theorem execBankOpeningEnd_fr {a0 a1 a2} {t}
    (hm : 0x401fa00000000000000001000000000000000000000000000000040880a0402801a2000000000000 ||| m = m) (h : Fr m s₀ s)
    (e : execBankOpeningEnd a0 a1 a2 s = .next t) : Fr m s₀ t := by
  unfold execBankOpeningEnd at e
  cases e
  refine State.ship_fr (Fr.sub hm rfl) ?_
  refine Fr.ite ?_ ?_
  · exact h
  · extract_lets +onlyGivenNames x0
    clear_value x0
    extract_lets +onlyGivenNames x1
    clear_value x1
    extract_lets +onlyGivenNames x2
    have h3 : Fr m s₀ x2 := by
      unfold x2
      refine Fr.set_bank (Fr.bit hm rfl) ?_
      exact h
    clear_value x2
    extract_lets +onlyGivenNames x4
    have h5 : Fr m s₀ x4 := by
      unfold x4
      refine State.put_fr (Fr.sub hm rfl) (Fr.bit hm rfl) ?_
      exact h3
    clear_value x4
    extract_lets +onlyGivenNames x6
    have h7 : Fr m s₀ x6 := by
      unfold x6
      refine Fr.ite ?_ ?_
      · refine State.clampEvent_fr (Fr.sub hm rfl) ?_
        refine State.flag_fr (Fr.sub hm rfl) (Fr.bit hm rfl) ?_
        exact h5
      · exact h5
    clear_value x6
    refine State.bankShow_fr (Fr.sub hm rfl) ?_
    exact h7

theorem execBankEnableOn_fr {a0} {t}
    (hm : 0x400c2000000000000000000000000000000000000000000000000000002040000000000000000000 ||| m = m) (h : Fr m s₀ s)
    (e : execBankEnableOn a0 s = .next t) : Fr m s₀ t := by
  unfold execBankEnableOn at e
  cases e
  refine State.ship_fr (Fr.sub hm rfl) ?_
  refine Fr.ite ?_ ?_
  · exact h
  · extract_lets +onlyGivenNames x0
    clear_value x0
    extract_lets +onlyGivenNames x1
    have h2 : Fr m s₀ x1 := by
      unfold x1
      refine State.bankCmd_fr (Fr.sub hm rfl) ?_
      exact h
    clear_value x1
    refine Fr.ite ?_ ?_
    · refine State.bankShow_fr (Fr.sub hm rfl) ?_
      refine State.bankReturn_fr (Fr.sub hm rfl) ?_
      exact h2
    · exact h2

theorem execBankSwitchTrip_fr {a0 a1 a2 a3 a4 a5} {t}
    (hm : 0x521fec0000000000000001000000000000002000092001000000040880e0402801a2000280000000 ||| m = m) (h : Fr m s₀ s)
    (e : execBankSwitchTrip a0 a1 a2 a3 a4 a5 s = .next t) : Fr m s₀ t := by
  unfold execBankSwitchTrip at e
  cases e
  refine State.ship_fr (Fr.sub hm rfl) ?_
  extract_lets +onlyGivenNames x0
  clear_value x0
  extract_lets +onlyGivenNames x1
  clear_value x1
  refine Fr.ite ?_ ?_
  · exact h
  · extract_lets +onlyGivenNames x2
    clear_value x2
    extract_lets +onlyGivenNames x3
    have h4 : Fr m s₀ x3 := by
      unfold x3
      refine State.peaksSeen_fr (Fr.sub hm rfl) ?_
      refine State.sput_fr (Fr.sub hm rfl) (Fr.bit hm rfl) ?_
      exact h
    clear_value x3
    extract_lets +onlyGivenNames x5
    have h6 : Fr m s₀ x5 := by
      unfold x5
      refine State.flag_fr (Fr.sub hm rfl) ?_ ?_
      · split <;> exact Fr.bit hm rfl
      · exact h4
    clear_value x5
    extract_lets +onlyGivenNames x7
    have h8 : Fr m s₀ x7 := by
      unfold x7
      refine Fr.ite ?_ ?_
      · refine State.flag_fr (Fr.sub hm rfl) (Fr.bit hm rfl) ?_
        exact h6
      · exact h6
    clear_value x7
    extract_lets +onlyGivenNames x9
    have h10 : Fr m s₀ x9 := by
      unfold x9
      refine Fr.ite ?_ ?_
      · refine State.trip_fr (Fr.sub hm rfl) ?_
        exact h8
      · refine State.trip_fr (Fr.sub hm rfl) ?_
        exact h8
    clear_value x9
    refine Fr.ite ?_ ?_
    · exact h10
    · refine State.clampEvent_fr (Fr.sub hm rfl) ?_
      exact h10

══════

> **Task description**
All lines starting at the one holding "extract_lets +onlyGivenNames x5" and ending at the last line above must be output exactly, and no other line may appear.

> **Answer box**
    extract_lets +onlyGivenNames x5
    have h6 : Fr m s₀ x5 := by
      unfold x5
      refine State.flag_fr (Fr.sub hm rfl) ?_ ?_
      · split <;> exact Fr.bit hm rfl
      · exact h4
    clear_value x5
    extract_lets +onlyGivenNames x7
    have h8 : Fr m s₀ x7 := by
      unfold x7
      refine Fr.ite ?_ ?_
      · refine State.flag_fr (Fr.sub hm rfl) (Fr.bit hm rfl) ?_
        exact h6
      · exact h6
    clear_value x7
    extract_lets +onlyGivenNames x9
    have h10 : Fr m s₀ x9 := by
      unfold x9
      refine Fr.ite ?_ ?_
      · refine State.trip_fr (Fr.sub hm rfl) ?_
        exact h8
      · refine State.trip_fr (Fr.sub hm rfl) ?_
        exact h8
    clear_value x9
    refine Fr.ite ?_ ?_
    · exact h10
    · refine State.clampEvent_fr (Fr.sub hm rfl) ?_
      exact h10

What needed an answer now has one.